_Saved entries_.
★ ★ ★ ★ ★
/-- The offsets of the register tables. -/
def RegName.place : RegName → RegPlace
  | .LAMP_DEVICE_ID => ⟨0x0, 0x0, 1, 0x0, 1, 32⟩
  | .LAMP_POPULATION => ⟨0x8, 0x0, 1, 0x0, 1, 64⟩
  | .XLT_NODE_ID => ⟨0x600000, 0x0, 1, 0x0, 1, 32⟩
  | .XLT_PART_CFG => ⟨0x601000, 0x20, 64, 0x0, 1, 64⟩
  | .XLT_HOST_BASE => ⟨0x601008, 0x20, 64, 0x0, 1, 64⟩
  | .XLT_DRAIN_STATUS => ⟨0x601010, 0x20, 64, 0x0, 1, 64⟩
  | .XLT_FAULT_COUNT => ⟨0x601018, 0x20, 64, 0x0, 1, 64⟩
  | .RGN_INCARNATION => ⟨0x610000, 0x0, 1, 0x0, 1, 32⟩
  | .RGN_FREE => ⟨0x610008, 0x0, 1, 0x0, 1, 64⟩
  | .RGN_RETIRED => ⟨0x610010, 0x0, 1, 0x0, 1, 64⟩
  | .RGN_ABORT_LOG => ⟨0x610018, 0x0, 1, 0x0, 1, 64⟩
  | .RGN_NAK_COUNT => ⟨0x610020, 0x0, 1, 0x0, 1, 64⟩
  | .GRT_STACK_STATUS => ⟨0x620000, 0x8, 20, 0x0, 1, 64⟩
  | .GRT_POOL => ⟨0x620100, 0x0, 1, 0x0, 1, 64⟩
  | .GRT_EVAC_CFG => ⟨0x620108, 0x0, 1, 0x0, 1, 32⟩
  | .GRT_POISON_LOG => ⟨0x620110, 0x0, 1, 0x0, 1, 64⟩
  | .HST_CTRL => ⟨0x630000, 0x0, 1, 0x0, 1, 32⟩
  | .HST_STATUS => ⟨0x630008, 0x0, 1, 0x0, 1, 64⟩
  | .HST_STALL_LIMIT => ⟨0x630010, 0x0, 1, 0x0, 1, 32⟩
  | .HST_DROPPED => ⟨0x630018, 0x0, 1, 0x0, 1, 64⟩
  | .ACC_PORT_CFG => ⟨0x640000, 0x40, 16, 0x0, 1, 64⟩
  | .ACC_PORT_STATUS => ⟨0x640008, 0x40, 16, 0x0, 1, 64⟩
  | .ACC_MEM_CFG => ⟨0x640010, 0x40, 16, 0x0, 1, 32⟩
  | .ACC_STALL_LIMIT => ⟨0x640018, 0x40, 16, 0x0, 1, 32⟩
  | .ACC_DROPPED => ⟨0x640020, 0x40, 16, 0x0, 1, 64⟩
  | .ACC_REFUSED => ⟨0x640028, 0x40, 16, 0x0, 1, 64⟩
  | .QMG_CAPS => ⟨0x650000, 0x0, 1, 0x0, 1, 64⟩
  | .QMG_ADM_SQ_BASE => ⟨0x650008, 0x0, 1, 0x0, 1, 64⟩
  | .QMG_ADM_CQ_BASE => ⟨0x650010, 0x0, 1, 0x0, 1, 64⟩
  | .QMG_ADM_CFG => ⟨0x650018, 0x0, 1, 0x0, 1, 32⟩
  | .QMG_ADM_SQ_DB => ⟨0x650020, 0x0, 1, 0x0, 1, 32⟩
  | .QMG_ADM_CQ_DB => ⟨0x650028, 0x0, 1, 0x0, 1, 64⟩
  | .QMG_ADM_STATUS => ⟨0x650030, 0x0, 1, 0x0, 1, 64⟩
  | .QMG_PART_HALT => ⟨0x650038, 0x0, 1, 0x0, 1, 64⟩
  | .QMG_MALFORMED_LOG => ⟨0x650040, 0x0, 1, 0x0, 1, 64⟩
  | .QMG_BAD_DOORBELL => ⟨0x650048, 0x0, 1, 0x0, 1, 64⟩
  | .QMG_PADM_SQ_BASE => ⟨0x100000100, 0x100000, 64, 0x0, 1, 64⟩
  | .QMG_PADM_CQ_BASE => ⟨0x100000108, 0x100000, 64, 0x0, 1, 64⟩
  | .QMG_PADM_CFG => ⟨0x100000110, 0x100000, 64, 0x0, 1, 32⟩
  | .QMG_PADM_STATUS => ⟨0x100000118, 0x100000, 64, 0x0, 1, 64⟩
  | .TRN_CAPS => ⟨0x660000, 0x0, 1, 0x0, 1, 32⟩
  | .TRN_EPOCH => ⟨0x660008, 0x0, 1, 0x0, 1, 32⟩
  | .TRN_RETRY_HORIZON => ⟨0x660010, 0x0, 1, 0x0, 1, 32⟩
  | .TRN_RTO => ⟨0x660018, 0x0, 1, 0x0, 1, 64⟩
  | .TRN_ACK_CFG => ⟨0x660020, 0x0, 1, 0x0, 1, 32⟩
  | .TRN_ETH_NETDELAY => ⟨0x660028, 0x0, 1, 0x0, 1, 32⟩
  | .TRN_FLIGHT_STATUS => ⟨0x660040, 0x8, 2, 0x0, 1, 64⟩
  | .TRN_RD_STATUS => ⟨0x660050, 0x8, 2, 0x0, 1, 64⟩
  | .TRN_RSP_POOL => ⟨0x660060, 0x8, 2, 0x0, 1, 64⟩
  | .TRN_COUNT => ⟨0x660100, 0x8, 10, 0x0, 1, 64⟩
  | .SCH_CC_CFG => ⟨0x670000, 0x0, 1, 0x0, 1, 64⟩
  | .SCH_CC_DECREASE => ⟨0x670008, 0x0, 1, 0x0, 1, 32⟩
  | .SCH_BEACON_INJ => ⟨0x670010, 0x0, 1, 0x0, 1, 64⟩
  | .SCH_BEACON_USE => ⟨0x670018, 0x0, 1, 0x0, 1, 64⟩
  | .SCH_BEACON_LATE => ⟨0x670020, 0x0, 1, 0x0, 1, 64⟩
  | .SCH_ETH_OVERHEAD => ⟨0x670028, 0x0, 1, 0x0, 1, 32⟩
  | .SCH_SAMPLE_CFG => ⟨0x670030, 0x0, 1, 0x0, 1, 32⟩
  | .SCH_SAMPLE_SEL => ⟨0x670038, 0x0, 1, 0x0, 1, 32⟩
  | .SCH_SAMPLE_DATA => ⟨0x670040, 0x0, 1, 0x0, 1, 64⟩
  | .SCH_PART_SHAPE => ⟨0x671000, 0x40, 64, 0x0, 1, 64⟩
  | .SCH_PART_ETH_SHAPE => ⟨0x671008, 0x40, 64, 0x0, 1, 64⟩
  | .SCH_PART_POLICE => ⟨0x671010, 0x40, 64, 0x0, 1, 64⟩
  | .SCH_PART_BEACON => ⟨0x671018, 0x40, 64, 0x0, 1, 64⟩
  | .SCH_PART_QUEUES => ⟨0x671020, 0x40, 64, 0x0, 1, 64⟩
  | .SCH_WEIGHTS => ⟨0x680000, 0x80, 146, 0x8, 8, 64⟩
  | .SCH_STRICT_CAP => ⟨0x680040, 0x80, 146, 0x0, 1, 64⟩
  | .SCH_BEACON_PORT => ⟨0x680048, 0x80, 146, 0x0, 1, 64⟩
  | .SCH_MARK => ⟨0x680050, 0x80, 146, 0x0, 1, 32⟩
  | .SCH_CLASS_MAP => ⟨0x680058, 0x80, 146, 0x0, 1, 32⟩
  | .FAB_CAPS => ⟨0x690000, 0x0, 1, 0x0, 1, 32⟩
  | .FAB_LINK_CFG => ⟨0x690008, 0x0, 1, 0x0, 1, 32⟩
  | .FAB_ENGINE_STATUS => ⟨0x690100, 0x8, 32, 0x0, 1, 64⟩
  | .FAB_PORT_CFG => ⟨0x691000, 0x40, 128, 0x0, 1, 32⟩
  | .FAB_PORT_STATUS => ⟨0x691008, 0x40, 128, 0x0, 1, 64⟩
  | .FAB_PORT_ERR => ⟨0x691010, 0x40, 128, 0x0, 1, 64⟩
  | .FAB_CREDIT_STATUS => ⟨0x691018, 0x40, 128, 0x0, 1, 64⟩
  | .SWT_TOPO => ⟨0x6A0000, 0x8, 6, 0x0, 1, 32⟩
  | .SWT_DIR_LO => ⟨0x6A0100, 0x10, 6, 0x0, 1, 64⟩
  | .SWT_DIR_HI => ⟨0x6A0108, 0x10, 6, 0x0, 1, 64⟩
  | .SWT_ROUTE_CTRL => ⟨0x6A0200, 0x0, 1, 0x0, 1, 32⟩
  | .SWT_DRAIN_STATUS => ⟨0x6A0210, 0x8, 6, 0x0, 1, 32⟩
  | .SWT_COUNT => ⟨0x6A0300, 0x8, 6, 0x0, 1, 64⟩
  | .FAB_CAL => ⟨0x700000, 0x800, 146, 0x8, 256, 64⟩
  | .ARR_CAPS => ⟨0x780000, 0x0, 1, 0x0, 1, 64⟩
  | .ARR_FAULT_LOG => ⟨0x780008, 0x0, 1, 0x0, 1, 64⟩
  | .ARR_MAP_SEL => ⟨0x780010, 0x0, 1, 0x0, 1, 32⟩
  | .ARR_MAP_DATA => ⟨0x780018, 0x0, 1, 0x0, 1, 32⟩
  | .ARR_GROUP_STATUS => ⟨0x780100, 0x8, 16, 0x0, 1, 64⟩
  | .ARR_COUNT => ⟨0x780200, 0x8, 7, 0x0, 1, 64⟩
  | .COL_CAPS => ⟨0x790000, 0x0, 1, 0x0, 1, 64⟩
  | .COL_USE => ⟨0x790008, 0x0, 1, 0x0, 1, 64⟩
  | .COL_ABORT_LOG => ⟨0x790010, 0x0, 1, 0x0, 1, 64⟩
  | .COL_COUNT => ⟨0x790100, 0x8, 8, 0x0, 1, 64⟩
  | .ETH_PORT_CFG => ⟨0x7A0000, 0x100, 8, 0x0, 1, 64⟩
  | .ETH_PORT_STATUS => ⟨0x7A0008, 0x100, 8, 0x0, 1, 64⟩
  | .ETH_RX_CFG => ⟨0x7A0010, 0x100, 8, 0x0, 1, 32⟩
  | .ETH_GATE_CTRL => ⟨0x7A0018, 0x100, 8, 0x0, 1, 32⟩
  | .ETH_GATE_CYCLE => ⟨0x7A0020, 0x100, 8, 0x0, 1, 32⟩
  | .ETH_GATE_BASE => ⟨0x7A0028, 0x100, 8, 0x0, 1, 64⟩
  | .ETH_GATE_STOP => ⟨0x7A0030, 0x100, 8, 0x0, 1, 64⟩
  | .ETH_TIMER => ⟨0x7A0038, 0x100, 8, 0x0, 1, 64⟩
  | .ETH_TIMER_ADJ => ⟨0x7A0040, 0x100, 8, 0x0, 1, 64⟩
  | .ETH_PFC_THRESH => ⟨0x7A0080, 0x100, 8, 0x8, 8, 64⟩
  | .ETH_COUNT => ⟨0x7A1000, 0x80, 8, 0x8, 10, 64⟩
  | .ETH_MAC => ⟨0x7B0000, 0x200, 8, 0x8, 64, 64⟩
  | .ETH_FILTER_W0 => ⟨0x7C0000, 0x1000, 8, 0x10, 256, 64⟩
  | .ETH_FILTER_W1 => ⟨0x7C0008, 0x1000, 8, 0x10, 256, 64⟩
  | .ETH_GCL_W0 => ⟨0x7D0000, 0x1000, 8, 0x10, 256, 64⟩
  | .ETH_GCL_W1 => ⟨0x7D0008, 0x1000, 8, 0x10, 256, 64⟩
  | .ETH_KT_CFG => ⟨0x7E0000, 0x0, 1, 0x0, 1, 64⟩
  | .ETH_KT_ADDR_HI => ⟨0x7E0008, 0x0, 1, 0x0, 1, 64⟩
  | .ETH_KT_ADDR_LO => ⟨0x7E0010, 0x0, 1, 0x0, 1, 64⟩
  | .ETH_WAKE_CFG => ⟨0x7E0020, 0x0, 1, 0x0, 1, 32⟩
  | .ETH_WAKE_STATUS => ⟨0x7E0028, 0x0, 1, 0x0, 1, 32⟩
  | .ETH_WAKE_PAT => ⟨0x7E0100, 0x100, 4, 0x8, 18, 64⟩
  | .PRT_STATE => ⟨0x800000, 0x10, 64, 0x0, 1, 64⟩
  | .PRT_EXPOSE => ⟨0x800800, 0x8, 16, 0x0, 1, 64⟩
  | .PRT_COUNT => ⟨0x800900, 0x8, 4, 0x0, 1, 64⟩
  | .PRT_SELF => ⟨0x100000010, 0x100000, 64, 0x0, 1, 64⟩
  | .KPR_STATUS => ⟨0x810000, 0x0, 1, 0x0, 1, 64⟩
  | .KPR_LC_CFG => ⟨0x810008, 0x0, 1, 0x0, 1, 64⟩
  | .KPR_SUPPRESS => ⟨0x810010, 0x0, 1, 0x0, 1, 32⟩
  | .KPR_SW_ALIVE => ⟨0x810018, 0x0, 1, 0x0, 1, 32⟩
  | .KPR_CFG => ⟨0x810020, 0x0, 1, 0x0, 1, 32⟩
  | .KPR_COUNT => ⟨0x810100, 0x8, 9, 0x0, 1, 64⟩
  | .LAMP_STATUS => ⟨0x100, 0x0, 1, 0x0, 1, 64⟩
  | .LAMP_POSITION => ⟨0x108, 0x0, 1, 0x0, 1, 32⟩
  | .LAMP_CAPS => ⟨0x110, 0x0, 1, 0x0, 1, 32⟩
  | .LAMP_LEDGER => ⟨0x118, 0x0, 1, 0x0, 1, 64⟩
  | .LAMP_IMAGE => ⟨0x120, 0x0, 1, 0x0, 1, 64⟩
  | .SEC_STAGE => ⟨0x820000, 0x0, 1, 0x0, 1, 64⟩
  | .SEC_CIPHER => ⟨0x820008, 0x0, 1, 0x0, 1, 64⟩
  | .SEC_CIPHER_LOG => ⟨0x820010, 0x0, 1, 0x0, 1, 64⟩
  | .SEC_PART_KEYS => ⟨0x820100, 0x8, 64, 0x0, 1, 64⟩
  | .SEC_COUNT => ⟨0x820400, 0x8, 8, 0x0, 1, 64⟩
  | .LAMP_RTC => ⟨0x200, 0x0, 1, 0x0, 1, 64⟩
  | .LAMP_RTC_ALARM => ⟨0x208, 0x0, 1, 0x0, 1, 64⟩
  | .LAMP_RESET => ⟨0x210, 0x0, 1, 0x0, 1, 32⟩
  | .LAMP_FAULT_HEAD => ⟨0x218, 0x0, 1, 0x0, 1, 64⟩
  | .LAMP_FAULT_STATUS => ⟨0x220, 0x0, 1, 0x0, 1, 64⟩
  | .LAMP_FAULT_CFG => ⟨0x228, 0x0, 1, 0x0, 1, 32⟩
  | .LAMP_RTC_SET => ⟨0x230, 0x0, 1, 0x0, 1, 64⟩
  | .LAMP_FAULT_RING => ⟨0x10000, 0x8, 4096, 0x0, 1, 64⟩
  | .PWR_DOMAIN => ⟨0x830000, 0x8, 84, 0x0, 1, 32⟩
  | .PWR_WAKE_SET_LO => ⟨0x830400, 0x0, 1, 0x0, 1, 64⟩
  | .PWR_WAKE_SET_HI => ⟨0x830408, 0x0, 1, 0x0, 1, 64⟩
  | .PWR_THERMAL => ⟨0x830410, 0x0, 1, 0x0, 1, 64⟩
  | .PWR_COUNT => ⟨0x830500, 0x8, 4, 0x0, 1, 64⟩
  | .CNT_TIME => ⟨0x840000, 0x0, 1, 0x0, 1, 64⟩
  | .CNT_STOP => ⟨0x840008, 0x0, 1, 0x0, 1, 64⟩
  | .CNT_CFG => ⟨0x840010, 0x0, 1, 0x0, 1, 32⟩
  | .CNT_BW_CFG => ⟨0x840018, 0x0, 1, 0x0, 1, 64⟩
  | .CNT_OVF_LO => ⟨0x840020, 0x0, 1, 0x0, 1, 64⟩
  | .CNT_OVF_HI => ⟨0x840028, 0x0, 1, 0x0, 1, 64⟩
  | .CNT_CTRL => ⟨0x841000, 0x10, 128, 0x0, 1, 32⟩
  | .CNT_VALUE => ⟨0x841008, 0x10, 128, 0x0, 1, 32⟩
  | .CNT_BW => ⟨0x842000, 0x8, 163, 0x0, 1, 64⟩
  | .CNT_SAMPLE_CFG => ⟨0x843000, 0x0, 1, 0x0, 1, 64⟩
  | .CNT_SAMPLE_STATUS => ⟨0x843008, 0x0, 1, 0x0, 1, 64⟩
  | .CNT_SAMPLE_HEAD => ⟨0x843010, 0x0, 1, 0x0, 1, 32⟩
★ ★ ★ ★ ★
_ASSIGNMENT_. Only the lines above from the line with "0x40, 128, 0x0, 1, 32⟩" to the line with "0x8, 256, 64⟩", those two lines included, should be reproduced exactly.

_SOLUTION_.
  | .FAB_PORT_CFG => ⟨0x691000, 0x40, 128, 0x0, 1, 32⟩
  | .FAB_PORT_STATUS => ⟨0x691008, 0x40, 128, 0x0, 1, 64⟩
  | .FAB_PORT_ERR => ⟨0x691010, 0x40, 128, 0x0, 1, 64⟩
  | .FAB_CREDIT_STATUS => ⟨0x691018, 0x40, 128, 0x0, 1, 64⟩
  | .SWT_TOPO => ⟨0x6A0000, 0x8, 6, 0x0, 1, 32⟩
  | .SWT_DIR_LO => ⟨0x6A0100, 0x10, 6, 0x0, 1, 64⟩
  | .SWT_DIR_HI => ⟨0x6A0108, 0x10, 6, 0x0, 1, 64⟩
  | .SWT_ROUTE_CTRL => ⟨0x6A0200, 0x0, 1, 0x0, 1, 32⟩
  | .SWT_DRAIN_STATUS => ⟨0x6A0210, 0x8, 6, 0x0, 1, 32⟩
  | .SWT_COUNT => ⟨0x6A0300, 0x8, 6, 0x0, 1, 64⟩
  | .FAB_CAL => ⟨0x700000, 0x800, 146, 0x8, 256, 64⟩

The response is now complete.